Americans have historically made their decision to retire based upon their eligibility to receive Social Security payments or their ability to receive defined benefit plan payments from their employer. However, defined benefit plans, typically called pensions, are much rarer than they used to be and thus, investors must make up that income gap with prudent investing. This has caused expectations for retirement age to gradually increase in the past couple of decades, as seen below.

When Do You Expect To Retire

Source: Gallup

Polling giant Gallup regularly asks workforce participants in the US when they believe they’ll be able to retire. As we can see, the average response was 60 about 25 years ago, while the average is 66 today. There are many reasons why people would put off retirement, including taking care of aging parents, uncertainty around investment returns, and even the state one lives in. Indeed, states with lower cost of living tend to see earlier retirement ages, which makes a lot of sense considering most retirees are on a budget.

The good news is that while expectations for retirement age have been rising, the actual ages people retire in the US aren’t as high.

Average Age Of Retirement

Source: Gallup

This chart from Gallup shows the average retirement age for those in the US by year and while the average has risen from 57 to 61 in the past 30 years or so, that is a full five years earlier than non-retirees today expect to retire. Indeed, it would appear the historical data suggest that people who aren’t retired are too pessimistic about when they will be able to retire, and tend to make the move around the age of 60.

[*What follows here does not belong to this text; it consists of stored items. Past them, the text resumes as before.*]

theorem witness_EngineResults :
    (let c := copyA (some (recB 1))
     let s := sLines .bcopy (.copy c)
     s.wave.name = 0 ∧ s.opAt 30 = some (opOf 30 .bcopy (.copy c)) ∧ Layout.ofNat (recB 1) = some (layB 1) ∧ (layB 1).dir = 1 ∧
      s.groupAt 5 = some (fetchGroup 5) ∧ s.copyReady 30 0 = true ∧ c.superseded (layB 1) 0 0 = false ∧ c.bar = none ∧
      (layB 1).inLimits 0 = true ∧ (∃ p, recSpad (fetchGroup 5) 0 ((layB 1).srcAt 0) (layB 1).esize = some p) ∧
      laneHome s (opOf 30 .bcopy (.copy c)) ((layB 1).dstAt 0) (s.spadGet 0 (layB 1).esize).length .ewr) ∧
    (let c := copyA (some (recB 2))
     let s := sLines .bcopy (.copy c)
     Layout.ofNat (recB 2) = some (layB 2) ∧ (layB 2).dir = 2 ∧ s.copyReady 30 0 = true ∧ c.superseded (layB 2) 0 0 = false ∧
      atHand c (layB 2) 0 = some [1, 2, 3, 4] ∧ laneHome s (opOf 30 .bcopy (.copy c)) ((layB 2).dstAt 0) 4 .ewr) ∧
    (∃ l, let c := copyA (some recC)
     let s := sLines .bcopy (.copy c)
     Layout.ofNat recC = some l ∧ l.dir = 1 ∧ s.copyReady 30 1 = true ∧ l.inLimits 1 = false) ∧
    (let s := sLines .gather (.gather scatterA)
     AtWork s (opOf 30 .gather (.gather scatterA)) ∧ s.gatherReady 30 = true ∧ scatterA.lanes = scatterA.notDone ∧
      ∀ i, i < 64 → scatterA.notDone.getLsbD i = true →
        laneHome s (opOf 30 .gather (.gather scatterA)) (scatterA.ea.getD i 0) (scatterA.data.getD i []).length .ewr) ∧
    (let s := sLines .gather (.gather gatherA)
     AtWork s (opOf 30 .gather (.gather gatherA)) ∧ s.gatherReady 30 = true ∧ 0 < gatherA.size ∧
      ∀ i, i < 64 → gatherA.notDone.getLsbD i = true →
        laneHome s (opOf 30 .gather (.gather gatherA)) (gatherA.ea.getD i 0) gatherA.size .rd ∧
        s.homeDie 1 ((gatherA.ea.getD i 0).toNat / 128) = dieOf 0) ∧
    (let s := sLines .gatom (.gatom atomA)
     let o := opOf 30 .gatom (.gatom atomA)
     AtWork s o ∧ Oldest s o ∧ s.gatomReady 30 = true ∧ atomA.old.length = 64 ∧
      (∀ i, (atomA.b.getD i 0).toNat < 2 ^ 32 ∧ (atomA.c.getD i 0).toNat < 2 ^ 32) ∧
      (∀ i, i < 64 → atomA.notDone.getLsbD i = true → laneHome s o (atomA.ea.getD i 0) 4 .ermw) ∧
      ∃ w f, mget s.waves 7 = some w ∧ mget w.frames 0 = some f ∧ rangeIn f (.v 119) 1) ∧
    (let s := sLines .gatom (.gchunk chunkA) [0, 0, 0, 0, 9]
     let o := opOf 30 .gatom (.gchunk chunkA)
     AtWork s o ∧ Oldest s o ∧ s.chunkReady 30 = true ∧ laneHome s o 0 64 .ermw ∧
      ∀ k, 16 ≤ k → (((lineData s 1 0).drop 0).take 64).getD k 0 = 0) ∧
    (let s := sLines .gatom (.gchunk chunkA) (List.replicate 17 1)
     s.chunkReady 30 = true ∧ laneHome s (opOf 30 .gatom (.gchunk chunkA)) 0 64 .ermw ∧
      (((lineData s 1 0).drop 0).take 64).getD 16 0 ≠ 0) ∧
    (let s := sLines .matrix (.mat (streamOp .s8))
     let o := opOf 30 .matrix (.mat (streamOp .s8))
     AtWork s o ∧ s.streamEnds 30 = true ∧ streamOk s o (streamOp .s8) intStream ∧
      ∃ w f, mget s.waves 7 = some w ∧ mget w.frames 0 = some f ∧ 56 + 64 ≤ f.regs.length) ∧
    (let s := sLines .matrix (.mat (streamOp .bf16))
     AtWork s (opOf 30 .matrix (.mat (streamOp .bf16))) ∧ Oldest s (opOf 30 .matrix (.mat (streamOp .bf16))) ∧
      s.streamEnds 30 = true ∧ intStream.fmt ≠ (streamOp .bf16).fmt) := by
  refine ⟨⟨rfl, by decide +kernel, by decide +kernel, by decide +kernel, by decide +kernel, by decide +kernel, by decide +kernel, rfl,
      by decide +kernel, ⟨0, by decide +kernel⟩, by decide +kernel, by decide +kernel, home_of (by decide +kernel)⟩,
    ⟨by decide +kernel, by decide +kernel, by decide +kernel, by decide +kernel, by decide +kernel, by decide +kernel, by decide +kernel,
      home_of (by decide +kernel)⟩,
    ⟨(Layout.ofNat recC).getD layA, by decide +kernel, by decide +kernel, by decide +kernel, by decide +kernel⟩,
    ⟨atWork_of _ _ _, by decide +kernel, rfl, two_lanes ⟨by decide +kernel, by decide +kernel, home_of (by decide +kernel)⟩
      ⟨by decide +kernel, by decide +kernel, home_of (by decide +kernel)⟩⟩,
    ⟨atWork_of _ _ _, by decide +kernel, by decide, two_lanes
      ⟨⟨by decide +kernel, by decide +kernel, home_of (by decide +kernel)⟩, by decide +kernel⟩
      ⟨⟨by decide +kernel, by decide +kernel, home_of (by decide +kernel)⟩, by decide +kernel⟩⟩,
    ⟨atWork_of _ _ _, oldest_of _ _ _, by decide +kernel, by decide, ?_, two_lanes
      ⟨by decide +kernel, by decide +kernel, home_of (by decide +kernel)⟩ ⟨by decide +kernel, by decide +kernel, home_of (by decide +kernel)⟩,
      _, _, rfl, rfl, by show 119 + 1 ≤ _; decide⟩,
    ⟨atWork_of _ _ _, oldest_of _ _ _, by decide +kernel, ⟨by decide +kernel, by decide +kernel, home_of (by decide +kernel)⟩, ?_⟩,
    ⟨by decide +kernel, ⟨by decide +kernel, by decide +kernel, home_of (by decide +kernel)⟩, by decide +kernel⟩,
    ⟨atWork_of _ _ _, by decide +kernel, ⟨rfl, by decide, ?_, ?_⟩, _, _, rfl, rfl, by decide⟩,
    ⟨atWork_of _ _ _, oldest_of _ _ _, by decide +kernel, by decide⟩⟩
  · intro i
    simp only [atomA, List.getD_eq_getElem?_getD, List.getElem?_replicate]
    split <;> decide
  · intro k h
    rcases Nat.lt_or_ge k 64 with hk | hk
    · exact (by decide +kernel : ∀ k, k < 64 → 16 ≤ k →
        (((lineData (sLines .gatom (.gchunk chunkA) [0, 0, 0, 0, 9]) 1 0).drop 0).take 64).getD k 0 = 0) k hk h
    · rw [List.getD_eq_getElem?_getD, List.getElem?_eq_none (by simp; omega)]; rfl
  · intro i hi _
    show ((List.replicate 64 (List.replicate 256 (1 : Byte))).getD i []).length = 256
    rw [List.getD_eq_getElem?_getD, List.getElem?_replicate, if_pos hi]
    exact List.length_replicate
  · intro _ i n j
    refine ⟨?_, ?_⟩
    · show ((List.replicate 64 ([] : List Byte)).getD i []).getD j 0x7F#8 = 0x7F#8
      rw [List.getD_eq_getElem?_getD (i := i), List.getElem?_replicate]
      split <;> simp
    · exact cread_nil _ _ _ _

/-- A wave of the group, stopped. -/
def stoppedW : Wave := { w0 with life := .stopped, live := 0 }
/-- A launch of one group. -/
def launchA : Launch := ⟨40, 1, 20, 1, 0, 0, 0, 1, 1, 0, 1, false, false, []⟩
/-- The bin of its batch; its kernel's descriptor stands at address 0. -/
def binL : Bin := { binA with next := 1, batches := [⟨0, 1, true, 0, some 40, 16, 0, []⟩] }
/-- A package whose queue 0 has a launch, on one cluster. -/
def sQueue (l : Launch) (q : LQueue) : State :=
  { mapped s0 (leBytes 64 (0x474B + 2 ^ 16 + 2 ^ 96)) with
    wave := .off, grp := .off, runs := [(20, runA binL)], launches := [(40, l)]
    ctxs := [(1, { fetchCtx with lq := [(0, { q with launches := [40] })] })], parts := [(0, { Part.zero with clusters := 1 })]
    names := 50 }
/-- What the launcher chooses there. -/
def readyA (n : Next) : Ready := ⟨1, 0, 2, false, n⟩

theorem kernel_found {s : State} {ctx : Nat} {va : Dword} (h : (s.readKernel ctx va).2.isSome = true) :
    ∃ u k pl, s.readKernel ctx va = (u, some (k, pl)) := by
  generalize hx : s.readKernel ctx va = x at h
  match x, h with
  | (u, some (k, pl)), _ => exact ⟨u, k, pl, rfl⟩

theorem witness_WavesAndLauncher :
    (let s := sOut { w0 with life := .waiting }
     s.wave.name = 0 ∧ s.waveStarts 7 = true ∧ mget s.groups 5 = some (fetchGroup 5) ∧ s.grp.name = 0) ∧
    ((sOut w0).wave.name = 0 ∧ (sOut w0).waveStarts 7 = false) ∧
    (let s := { sOut stoppedW with waves := [(7, stoppedW), (8, { w0 with name := 8, index := 191 })] }
     Present s 7 stoppedW ∧ s.waveRetires 7 = true ∧ mget s.waves 8 = some { w0 with name := 8, index := 191 }) ∧
    (Present (sOut stoppedW) 7 stoppedW ∧ (sOut stoppedW).waveRetires 7 = true ∧
      (∀ p, p ∈ (sOut stoppedW).waves → p.2.group = 5 → p.1 ≠ 7 → p.2.life = .done) ∧ mwf (sOut stoppedW).groups = true ∧
      mwf (sOut stoppedW).waves = true ∧ (groupOf (sOut stoppedW) stoppedW).name = stoppedW.group) ∧
    (Present (sOut w0) 7 w0 ∧ (sOut w0).waveRetires 7 = false) ∧
    (let s := sQueue launchA queueA
     s.wave.name = 0 ∧ s.choice 0 = some (readyA (.fresh 40), [0], 0, 0) ∧ mget s.launches 40 = some launchA ∧
       s.binAt 20 0 = some binL ∧ binL.batchOf 40 = some ⟨0, 1, true, 0, some 40, 16, 0, []⟩ ∧
       ∃ u k pl, s.readKernel 1 binL.node.kernel = (u, some (k, pl))) ∧
    (sOut w0).choice 0 = none ∧
    (let b : Bin := { binA with copy := some { nodeA with coalesce := 4095, timer := 1 }, next := 1, batches := [⟨0, 1, false, 0, none, 16, 0, []⟩] }
     let s : State := { sQueue launchA queueA with runs := [(20, runA b)], time := 16000 }
     mget s.runs 20 = some (runA b) ∧ (runA b).name = 20 ∧ mget (runA b).bins 0 = some b ∧
       b.batches.getLast? = some ⟨0, 1, false, 0, none, 16, 0, []⟩ ∧ s.binDue 20 0 = true ∧
       ({ s with time := 15999 } : State).binDue 20 0 = false) ∧
    (let l : LQueue := { queueA with eff := 6, readyFrom := some 0, passFrom := some 0 }
     let s := sQueue launchA l
     s.queueAt 1 0 = some { l with launches := [40] } ∧ ({ s with time := 64000000 } : State).agingDue 1 0 = true ∧
       ({ s with time := 63999999 } : State).agingDue 1 0 = false ∧ ({ s with time := 16000000 } : State).reservingDue 1 0 = true ∧
       ({ s with time := 15999999 } : State).reservingDue 1 0 = false) :=
  ⟨⟨rfl, by decide +kernel, rfl, rfl⟩, ⟨rfl, by decide +kernel⟩,
   ⟨⟨rfl, by decide, rfl, rfl, rfl⟩, by decide +kernel, rfl⟩,
   ⟨present0 _ rfl rfl, by decide +kernel, by decide +kernel, rfl, rfl, by decide +kernel⟩, ⟨present0 _ rfl rfl, by decide +kernel⟩,
   ⟨rfl, by decide +kernel, rfl, by decide +kernel, by decide +kernel, kernel_found (by decide +kernel)⟩, by decide +kernel,
   ⟨rfl, rfl, rfl, rfl, by decide +kernel, by decide +kernel⟩,
   by decide +kernel, by decide +kernel, by decide +kernel, by decide +kernel, by decide +kernel⟩

theorem takes_room {s : State} {g : Group} {c : Ctx} (h : mget s.ctxs g.ctx = some c)
    (r : roomAt c.saveUsed (c.saveKib * 1024) (s.imageRoom g) 0 = true) : (s.takeRoom g).2 = true := by
  have p : (pickRoom (Config.imageOffset s.oracle (c.saveKib * 1024) (s.imageRoom g)) (c.saveKib * 1024) (s.imageRoom g)
      c.saveUsed).isSome = true := by
    unfold pickRoom
    rw [List.find?_isSome]
    exact ⟨0, by simp, r⟩
  obtain ⟨o, ho⟩ := Option.isSome_iff_exists.mp p
  unfold State.takeRoom
  rw [h]
  simp only [ho]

The data above is based on the average age of retirees, which can be skewed by those that retire very early, either because they’ve had some sort of financial windfall that allows them the ability to cease working, for health reasons, or some other cause to leave the workforce. The data below shows the cumulative number of people retired by each age, which is also instructive.

Cumulative Retiree Age

Source: DQYDJ

We can see that a very small portion of the population is retired by age 50, but that number more than doubles to ~25% of the population by age 55. That is still a very early retirement age, but roughly one-quarter of the US is reaching that milestone. By age 60, about 45% of the workforce is retired, and by age 65, the cumulative number of retirees is about 85% of the population. In other words, Americans tend to retire in a small range of ages and while there are some people that choose to work past 65 or are forced to for one reason or another, the overwhelming majority of people are out of the workforce by age 65.

Final Thoughts

The age at which one retires is a significant decision. It impacts the amount of time available to enjoy the activities one saved for during their working life, and whether or not each person has enough money to do so. There are many factors to consider, including how much money each person needs in retirement, as well as any benefits one is eligible for once they stop working (or decide to do freelance work while retired). Social Security is available to most people that have worked during their lives and benefits can begin as early as age 62, although full benefits won’t be available until age 66 or higher, depending upon when the prospective retiree was born.

Investors can also prepare themselves for retirement by projecting how much income they’ll need, how much time they have before they want to retire, and the expected returns of their investments.

To that end, we believe dividend growth stocks with high yields are an excellent match for many retirees needs.  The strongest of these stocks can provide a compelling mix of current income, safety (income safety, with price volatility), and favorable returns.